Elsevier

European Journal of Control

Volume 61, September 2021, Pages 91-100
European Journal of Control

An intelligent parameter determination approach in iterative learning control

https://doi.org/10.1016/j.ejcon.2021.06.001Get rights and content

Highlights

  • An approach for determining parameters of learning function in iterative learning control without using the mathematical model.

  • Learning parameter for standard P- and D-type ILC is intelligently computed based on system’s tracking errors from the two previous consecutive trials.

  • Stability and convergence are guaranteed by using injective property and Jacobian matrix of the input-output mapping.

  • Existing pole placement methods can be also applied in combination with the proposed method for determining learning parameters.

  • An planar robot with two links was used for numerical simulation to verify and support the proposed method.

Abstract

This paper introduces an approach for determining parameters of learning function in iterative learning control without using the mathematical model of the controlled plant, which guarantees definitely the convergence requirement of the learning process. The learning parameter is intelligently computed based on system’s tracking errors from the two previous consecutive trials by minimizing a suitable cost function. Then, analysis of stability and convergence using injective property and Jacobian matrix of the input-output mapping is also given in this paper. Finally, some numerical simulations with actual system model of robot manipulators are performed to illustrate and support the proposed method.

Introduction

Iterative learning control (ILC) was well-known for plants repetitively working such as robots and manufacture processes in industry [21], [32], [34]. The definition of iterative learning was first coined by Uchiyama [21], [30] (in Japanese). The concept of ILC was later developed by Arimoto and his colleagues [2], [16]. Concurrent works [6], [10], [20] with similar concepts were proposed by independent authors. Most of the ILC controllers in the literature are P, I, and D types or their combinations such as PD, PI and PID types. In this paper, our interest falls in P and D-types ILC which is very simple and effective in practice.
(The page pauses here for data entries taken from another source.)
theorem witness_JumpTakesTheTarget :
    (quietState 0#32 0#32).quiet ∧ resolveTarget (.idx 0) (quietState 0#32 0#32).program = some 0 ∧
    resolveTarget (.sym "end") (quietState 0#32 0#32).program = some 4 := by decide

/-- Just below the range, just above it, and misaligned inside it. -/
theorem witness_InvalidAddressAborts :
    (quietState 0#32 1048576#32).quiet ∧
    validAddr (s32 (readReg (quietState 0#32 1048576#32).regs 8) + (-4)) = false ∧
    validAddr (s32 (readReg (quietState 0#32 1048576#32).regs 9) + 0) = false ∧
    validAddr (s32 (readReg (quietState 0#32 1048576#32).regs 8) + 1) = false := by decide

/-- An index below the range and one above it, a name defined twice and a name not defined. -/
theorem witness_UnresolvedTargetAborts :
    (quietState 1#32 2#32).quiet ∧ resolveTarget (.idx (-1)) (quietState 1#32 2#32).program = none ∧
    resolveTarget (.idx 5) (quietState 1#32 2#32).program = none ∧
    resolveTarget (.sym "twice") (quietState 1#32 2#32).program = none ∧
    resolveTarget (.sym "nowhere") (quietState 1#32 2#32).program = none := by decide

theorem witness_TargetResolution :
    (((-1 : Int) < 0) ∧ (prog.len : Int) < 5) ∧ prog.labels.lookup "end" = some (.defined prog.len) ∧
    prog.labels.lookup "twice" = some .dup ∧ prog.labels.lookup "nowhere" = none := by decide

theorem witness_ArithmeticFrame :
    (quietState 1#32 2#32).quiet ∧ isLw (.mul 10 8 9) = false ∧ isSw (.mul 10 8 9) = false ∧
    transferTarget (.mul 10 8 9) = none ∧
    exec (.mul 10 8 9) (quietState 1#32 2#32) = .next (passage (.mul 10 8 9) (quietState 1#32 2#32)) :=
  ⟨by decide, by decide, by decide, by decide, rfl⟩

theorem witness_LwFrame :
    (quietState 64#32 0#32).quiet ∧
    exec (.lw 10 0 8) (quietState 64#32 0#32) = .next (passage (.lw 10 0 8) (quietState 64#32 0#32)) :=
  ⟨by decide, rfl⟩

/-- A valid address, with the bytes next to the stored ones, and an invalid one. -/
theorem witness_SwFrame :
    (quietState 64#32 2#32).quiet ∧
    exec (.sw 9 0 8) (quietState 64#32 2#32) = .next (passage (.sw 9 0 8) (quietState 64#32 2#32)) ∧
    validAddr (effAddr (readReg (quietState 64#32 2#32).regs 8) 0) = true ∧
    (63 : Int) < effAddr (readReg (quietState 64#32 2#32).regs 8) 0 ∧
    effAddr (readReg (quietState 64#32 2#32).regs 8) 0 + 4 ≤ 68 ∧
    validAddr (effAddr (readReg (quietState 64#32 2#32).regs 9) 0) = false :=
  ⟨by decide, rfl, by decide, by decide, by decide, by decide⟩

theorem witness_ControlFrame :
    (quietState 1#32 1#32).quiet ∧ transferTarget (.beq 8 9 (.idx 3)) = some (.idx 3) ∧
    exec (.beq 8 9 (.idx 3)) (quietState 1#32 1#32) = .next (passage (.beq 8 9 (.idx 3)) (quietState 1#32 1#32)) :=
  ⟨by decide, by decide, rfl⟩

theorem witness_RegisterZeroIsHardwired : (inFlight 0 (.lw 0 0 8)).dest = none := by decide

/-- The lowest and the highest word. -/
theorem witness_MemReadAfterMemWrite :
    Memory.wf (Memory.setWord [] 16 40#32) ∧ validAddr 0 = true ∧ validAddr 1048572 = true := by decide

theorem witness_FooterListsTheNonZeroWords :
    (64, 67, 40#32) ∈ (quietState 0#32 0#32).footer ∧ Memory.wf (quietState 0#32 0#32).dmem := by decide

/-- In the fifth cycle WB writes `$t0`. -/
theorem witness_OnlyWritebackWritesRegisters :
    ∃ t, step (mainAt 4) = .next t ∧ readReg t.regs 8 ≠ readReg (mainAt 4).regs 8 := ⟨_, rfl, by decide⟩

/-- In the fifth cycle MEM stores to word 1. -/
theorem witness_OnlyStoresInMemWriteMemory :
    ∃ t, step (mainAt 4) = .next t ∧ Memory.byteAt t.dmem 4 ≠ Memory.byteAt (mainAt 4).dmem 4 := ⟨_, rfl, by decide⟩

theorem witness_ProgramIsReadOnly :
    ∃ t u, step (mainAt 4) = .next t ∧ exec (.sw 8 0 9) (mainAt 4) = .next u ∧ t.program = mainProg ∧
      u.program = mainProg := ⟨_, _, rfl, rfl, by decide, by decide⟩

/-- The state before the first instruction at a bad slot. -/
def badAtPc : State := State.launch ⟨[.slot (.bad .syntaxError)], []⟩

/-- A fetch, a stall, a redirect, the end of the program, an aborting cycle, and a step that takes no cycle. -/
theorem witness_PcTakesOneOfThreeValues :
    ((mainAt 0).clocked ∧ (turn (mainAt 0)).status = .running ∧ (mainAt 0).pc < (mainAt 0).program.len) ∧
    ((mainAt 4).clocked ∧ (turn (mainAt 4)).status = .running ∧ (mainAt 4).stallNow = true) ∧
    ((mainAt 7).clocked ∧ (turn (mainAt 7)).status = .running ∧ (mainAt 7).redirectNow = some 6) ∧
    ((mainAt 9).clocked ∧ (turn (mainAt 9)).status = .running ∧ (mainAt 9).pc = (mainAt 9).program.len) ∧
    (badAtPc.clocked ∧ (turn badAtPc).status ≠ .running) ∧ ¬ (mainAt 20).clocked := by decide

/-- A bubble, an instruction with a destination and one without. -/
theorem witness_WritebackAlwaysCommits :
    (mainAt 0).memwb = .bubble ∧ (∃ F, (mainAt 4).memwb = .full F ∧ F.dest = some 8) ∧
    (∃ F, (mainAt 5).memwb = .full F ∧ F.dest = none) :=
  ⟨by decide, ⟨_, rfl, by decide⟩, ⟨_, rfl, by decide⟩⟩

theorem witness_FetchLoadsIfid :
    ∃ x, (mainAt 1).exNow = some x ∧ (mainAt 1).redirectNow = none ∧ (mainAt 1).stallNow = false ∧
      (mainAt 1).slotAtPc = some (.ok (.sw 8 0 8)) := ⟨_, rfl, by decide, by decide, by decide⟩

/-- A cycle that reads the slot; and a stall, a redirect and an older error. -/
theorem witness_BadSlotRaisesOnlyWhenRead :
    (∃ x, (mainAt 1).exNow = some x ∧ (mainAt 1).redirectNow = none ∧ (mainAt 1).stallNow = false) ∧
    (mainAt 4).stallNow = true ∧ (mainAt 7).redirectNow ≠ none ∧
    { quietState 0#32 0#32 with idex := .full (inFlight 0 (.j (.sym "nowhere"))) }.exNow = none :=
  ⟨⟨_, rfl, by decide, by decide⟩, by decide, by decide, by decide⟩

/-- The PC at len, its highest value. -/
theorem witness_PastTheEndFetchesNothing :
    ∃ x, (mainAt 9).exNow = some x ∧ (mainAt 9).redirectNow = none ∧ (mainAt 9).stallNow = false ∧
      (mainAt 9).program.len = (mainAt 9).pc := ⟨_, rfl, by decide, by decide, by decide⟩

theorem witness_RedirectExactlyWhenTaken :
    ∃ x, (mainAt 7).exNow = some x ∧ (mainAt 7).redirectNow = some 6 := ⟨_, rfl, by decide⟩

theorem witness_RedirectFlushes : (mainAt 7).redirectNow = some 6 := by decide

theorem witness_StallExactlyOnLoadUse : ∃ x, (mainAt 4).exNow = some x ∧ (mainAt 4).stallNow = true := ⟨_, rfl, by decide⟩

theorem witness_StallHoldsForOneCycle : (mainAt 4).stallNow = true := by decide

theorem witness_RedirectAndLoadUseExclude :
    ∃ x, (mainAt 7).exNow = some x ∧ x.redirect ≠ none := ⟨_, rfl, by decide⟩

/-- Each of the three inputs is selected for some register. -/
theorem witness_ForwardingPriority :
    (9#5 ≠ 0#5 ∧ (inFlight 1 (.add 9 8 8)).dest = some 9) ∧
    ((inFlight 1 (.add 10 8 8)).dest ≠ some 9 ∧ (inFlight 0 (.add 9 8 8)).dest = some 9) ∧
    ((inFlight 1 (.add 10 8 8)).dest ≠ some 9 ∧ (inFlight 0 (.add 11 8 8)).dest ≠ some 9) := by decide

/-- `sw` in IF/ID asks for `$t0`, which the `addi` in EX has just computed. -/
theorem witness_ForwardedValueIsSequential :
    ∃ m x, (mainAt 2).status = .running ∧ memStage (mainAt 2).exmem (mainAt 2).dmem = .ok m ∧
      exStage (mainAt 2).idex (mainAt 2).program = .ok x ∧
      (∀ G, (mainAt 2).idex = .full G → isLw G.ins = true → G.dest ≠ some 8) ∧
      (drain { mainAt 2 with ifid := .bubble }).status = .running ∧
      fwd 8 x.latch m.latch (wbStage (mainAt 2).memwb (mainAt 2).regs (mainAt 2).retired).regs = 4#32 :=
  ⟨_, _, by decide, rfl, rfl, fun G h hl => by cases h; exact absurd hl (by decide), by decide, by decide⟩

/-- A cycle that completes and one that aborts. -/
theorem witness_OneTraceRecordPerCompletedCycle :
    (mainAt 4).status = .running ∧ (cycle none (mainAt 4)).status = .running ∧
    (cycle (some (.bad .syntaxError)) (mainAt 1)).status ≠ .running := by decide

/-- A step that takes a cycle and one that does not. -/
theorem witness_CyclesCountEveryCycle :
    (∃ t, step (mainAt 4) = .next t ∧ (mainAt 4).clocked) ∧ (∃ t, step (mainAt 20) = .next t ∧ ¬ (mainAt 20).clocked) :=
  ⟨⟨_, rfl, by decide⟩, ⟨_, rfl, by decide⟩⟩

/-- A load at address `a` in MEM, a jump to `t` in EX. -/
def twoInFlight (a : Int) (t : Target) : State :=
  { quietState 0#32 0#32 with
    exmem := .full { inFlight 0 (.lw 10 0 8) with addr := a }
    idex := .full (inFlight 1 (.j t)) }

/-- An error in MEM, one in EX and one in IF. -/
theorem witness_AbortKeepsLatchesAndPc :
    ((twoInFlight (-4) (.idx 0)).status = .running ∧ (cycle none (twoInFlight (-4) (.idx 0))).status = .invalidAddress) ∧
    (cycle none (twoInFlight 64 (.idx 5))).status = .invalidLabel ∧
    (cycle (some (.bad .invalidRegister)) (mainAt 1)).status = .invalidRegister := by decide

/-- An invalid address at each end of the range and inside it; and a valid one before a target out of range. -/
theorem witness_OldestErrorIsReported :
    (∃ F, (twoInFlight (-4) (.idx 5)).exmem = .full F ∧ isLw F.ins = true ∧ validAddr F.addr = false) ∧
    (∃ F, (twoInFlight 1048576 (.idx 5)).exmem = .full F ∧ isLw F.ins = true ∧ validAddr F.addr = false) ∧
    (∃ F, (twoInFlight 2 (.idx 5)).exmem = .full F ∧ isLw F.ins = true ∧ validAddr F.addr = false) ∧
    ((∀ F, (twoInFlight 1048572 (.idx 5)).exmem = .full F → (isLw F.ins = true ∨ isSw F.ins = true) →
        validAddr F.addr = true) ∧
      ∃ G, (twoInFlight 1048572 (.idx 5)).idex = .full G ∧ transferTarget G.ins = some (.idx 5) ∧
        resolveTarget (.idx 5) (twoInFlight 1048572 (.idx 5)).program = none) :=
  ⟨⟨_, rfl, by decide, by decide⟩, ⟨_, rfl, by decide, by decide⟩, ⟨_, rfl, by decide, by decide⟩,
   fun F h _ => by cases h; decide, ⟨_, rfl, by decide, by decide⟩⟩

theorem witness_TerminatedCoreStays : (mainAt 20).status ≠ .running ∧ (turn badAtPc).status ≠ .running := by decide

/-- After thirteen cycles `mainProg` is drained and still runs. -/
theorem witness_DrainedCoreSucceeds :
    (mainAt 13).status = .running ∧ ¬ ((mainAt 13).cycles = 0 ∧ Config.imemMax < (mainAt 13).program.len) ∧
    (mainAt 13).program.len ≤ (mainAt 13).pc ∧ (mainAt 13).ifid = .bubble ∧ (mainAt 13).idex = .bubble ∧
    (mainAt 13).exmem = .bubble ∧ (mainAt 13).memwb = .bubble ∧ (Program.mk [] []).len = 0 := by decide

/-- A program of 2^18 + 1 slots and one of exactly 2^18. -/
theorem witness_OversizeProgramIsRefused :
    262144 < (Program.mk (List.replicate 262145 (.word 0#32)) []).len ∧
    (Program.mk (List.replicate 262144 (.word 0#32)) []).len ≤ 262144 :=
  ⟨by rw [Program.len, List.length_replicate]; decide, by rw [Program.len, List.length_replicate]⟩

theorem witness_ResetValues : 262144 < (Program.mk (List.replicate 262145 (.word 0#32)) []).len := by
  rw [Program.len, List.length_replicate]; decide

/-- A use behind a `lw`: a state with an instruction in every latch, as it stands after four cycles of `mainProg`. -/
def busyState : State :=
  { State.launch mainProg with
    pc := 4
    ifid := .full { idx := 3, ins := .add 10 9 8 }
    idex := .full { inFlight 2 (.lw 9 0 8) with addr := 4 }
    exmem := .full { inFlight 1 (.sw 8 0 8) with addr := 4, sdata := 4#32 }
    memwb := .full { inFlight 0 (.addi 8 0 4) with res := 4#32 }
    cycles := 4
    trace := List.replicate 4 (State.launch mainProg).idleRecord }

/-- The run reaches `busyState`. -/
theorem test_busyState : mainAt 4 = busyState := by decide

theorem witness_StepKeepsPipelineInvariant : busyState.pipelineInv ∧ ∃ t, step busyState = .next t :=
  ⟨{ pcInRange := by decide
     pcAfterIfid := fun F h => by cases h; rfl
     fromIfid := fun F h => by cases h; rfl
     fromIdex := fun F h => by cases h; rfl
     fromExmem := fun F h => by cases h; rfl
     fromMemwb := fun F h => by cases h; rfl }, _, rfl⟩

theorem witness_StepKeepsLatchForms : busyState.latchForms ∧ ∃ t, step busyState = .next t :=
  ⟨{ ifid := fun F h => by cases h; rfl
     idex := fun F h => by cases h; rfl
     exmem := fun F h => by cases h; rfl
     memwb := fun F h => by cases h; rfl }, _, rfl⟩

theorem witness_StepKeepsStorageCanonical :
    busyState.pipelineInv ∧ busyState.storageInv ∧ ∃ t, step busyState = .next t :=
  ⟨witness_StepKeepsPipelineInvariant.1,
   { memWf := by decide
     memRange := fun c h => by cases h
     countsWf := by decide
     countsRange := fun c h => by cases h }, _, rfl⟩

theorem witness_StepKeepsBookkeeping : busyState.statusInv ∧ busyState.traceInv ∧ ∃ t, step busyState = .next t :=
  ⟨Or.inl rfl, rfl, _, rfl⟩

theorem witness_StepKeepsRegisterZero : busyState.regZero ∧ ∃ t, step busyState = .next t := ⟨by decide, _, rfl⟩

/-- A use of `$t0` fetched while its producer is in IF/ID. -/
theorem witness_PassageAgreesWithOneAtATime :
    ∃ t, (mainAt 1).status = .running ∧ (mainAt 1).ifid.noTransfer = true ∧ (mainAt 1).idex.noTransfer = true ∧
      (mainAt 1).stallNow = false ∧ exec (.add 10 8 8) (mainAt 1) = .next t ∧ t.status = .running ∧
      readReg t.regs 10 = 8#32 := ⟨_, by decide, by decide, by decide, by decide, rfl, by decide, by decide⟩

/-- An instruction with an effect and one with an error. -/
theorem witness_ExecHasTheArchitecturalEffect :
    (quietState 1#32 2#32).quiet ∧
    (∃ a, archEffect (quietState 1#32 2#32).program (.add 10 8 9) (quietState 1#32 2#32).arch = .ok a) ∧
    (∃ e, archEffect (quietState 1#32 2#32).program (.lw 10 1 8) (quietState 1#32 2#32).arch = .error e) :=
  ⟨by decide, ⟨_, rfl⟩, ⟨_, rfl⟩⟩

theorem witness_SequentialEquivalence : (turns 20 (State.launch mainProg)).status = .success := by decide

/-- A program with a stall and a redirect, and the empty program. -/
theorem witness_CycleCountOfASuccessfulRun :
    (turns 20 (State.launch mainProg)).status = .success ∧ 1 ≤ mainProg.len ∧
    (turns 1 (State.launch ⟨[], []⟩)).status = .success ∧ (Program.mk [] []).len = 0 := by decide

end Sys2Proof.Tests
end

section
/-! PROOFS. The cycle counter (spec/10_state.md R32). -/

namespace Sys2Proof.Machine

/-- The counter rises before any stage can raise, so a cycle that aborts in MEM, EX or IF counts like one that commits
(10 R32, 40 R126). -/
@[simp] theorem cycle_cycles (f : Option Slot) (s : State) : (cycle f s).cycles = s.cycles + 1 := by
  rcases cycle_cases f s with ⟨e, -, h⟩ | ⟨m, e, -, -, h⟩ | ⟨m, x, e, -, -, -, h⟩ | ⟨m, x, g, -, -, -, h⟩
  · rw [h, State.abort_cycles, State.afterWb_cycles]
  · rw [h, State.abort_cycles, State.afterMem_cycles]
  · rw [h, State.abort_cycles, State.afterMem_cycles]
  · rw [h, State.committed_cycles]

/-- Of the four kinds of turn only the clock cycle moves the counter: a terminated core stays as it is, and the size
check and the end in Success write `status` and `err` alone (40 R123). -/
theorem turn_cycles (s : State) : (turn s).cycles = if s.clocked then s.cycles + 1 else s.cycles := by
  rcases turn_cases s with ⟨hstop, h⟩ | ⟨-, hsize, h⟩ | ⟨-, -, hdrained, h⟩ | ⟨hclocked, h⟩
  · have hidle : ¬ s.clocked := fun ⟨hrun, _, _⟩ => hstop hrun
    rw [h, if_neg hidle]
  · have hidle : ¬ s.clocked := fun ⟨_, hfits, _⟩ => hfits hsize
    rw [h, if_neg hidle, State.abort_cycles]
  · have hidle : ¬ s.clocked := fun ⟨_, _, hbusy⟩ => hbusy hdrained
    rw [h, if_neg hidle, State.succeed_cycles]
  · rw [h, if_pos hclocked, cycle_cycles]

/-- Settles O43: reset clears the counter, and a step is a turn. -/
theorem cyclesCountEveryCycle : Obligations.CyclesCountEveryCycle := by
  unfold Obligations.CyclesCountEveryCycle
  refine ⟨rfl, fun s t hstep => ?_⟩
  obtain rfl : turn s = t := Host.Outcome.next.inj hstep
  exact turn_cycles s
There have been various methods for designing P-type ILC controllers. In [27], the weighting gain matrix and the learning gain matrix were determined such that the trace of the input error covariance matrix is minimized in the presence of full knowledge of the system’s dynamics and disturbances. Robust P-type and high-order P-type iterative learning controllers were proposed in [7], [9]. P-type controllers [11], [12] were developed for linear distributed parameter systems. A P-type ILC controller was proposed for one-sided Lipschitz nonlinear systems in [13]. Comparisons between P-type ILC controllers with other ILC ones have been made in [33]. An optimal approach for determining parameters of iterative learning PID controllers was proposed in [19] in which a quadratic cost function of error and control signal in two consecutive trials is minimized. The stability and convergence analysis of this method were only performed for linear discrete-time systems. Other optimization based methods can be also found in [26], [28]. There was a neural network based ILC controller for nonlinear systems [23]. An observer based ILC controller [8] was given to overcome non-repetitive uncertainties, random initial states and input constraints. An unified ILC for flexible systems with input constraints was proposed in [14] using the Lyapunov approach, and adaptive ILC for an Euler-Bernoulli Beam system with input constraint was also developed in [15]. Recently, several model free ILC control methods have been studied such as for SISO discrete-time nonlinear systems [1], [4], [18], SISO continuous-time linear systems with disturbance observer [17], second-order MIMO nonlinear systems [3] using state model.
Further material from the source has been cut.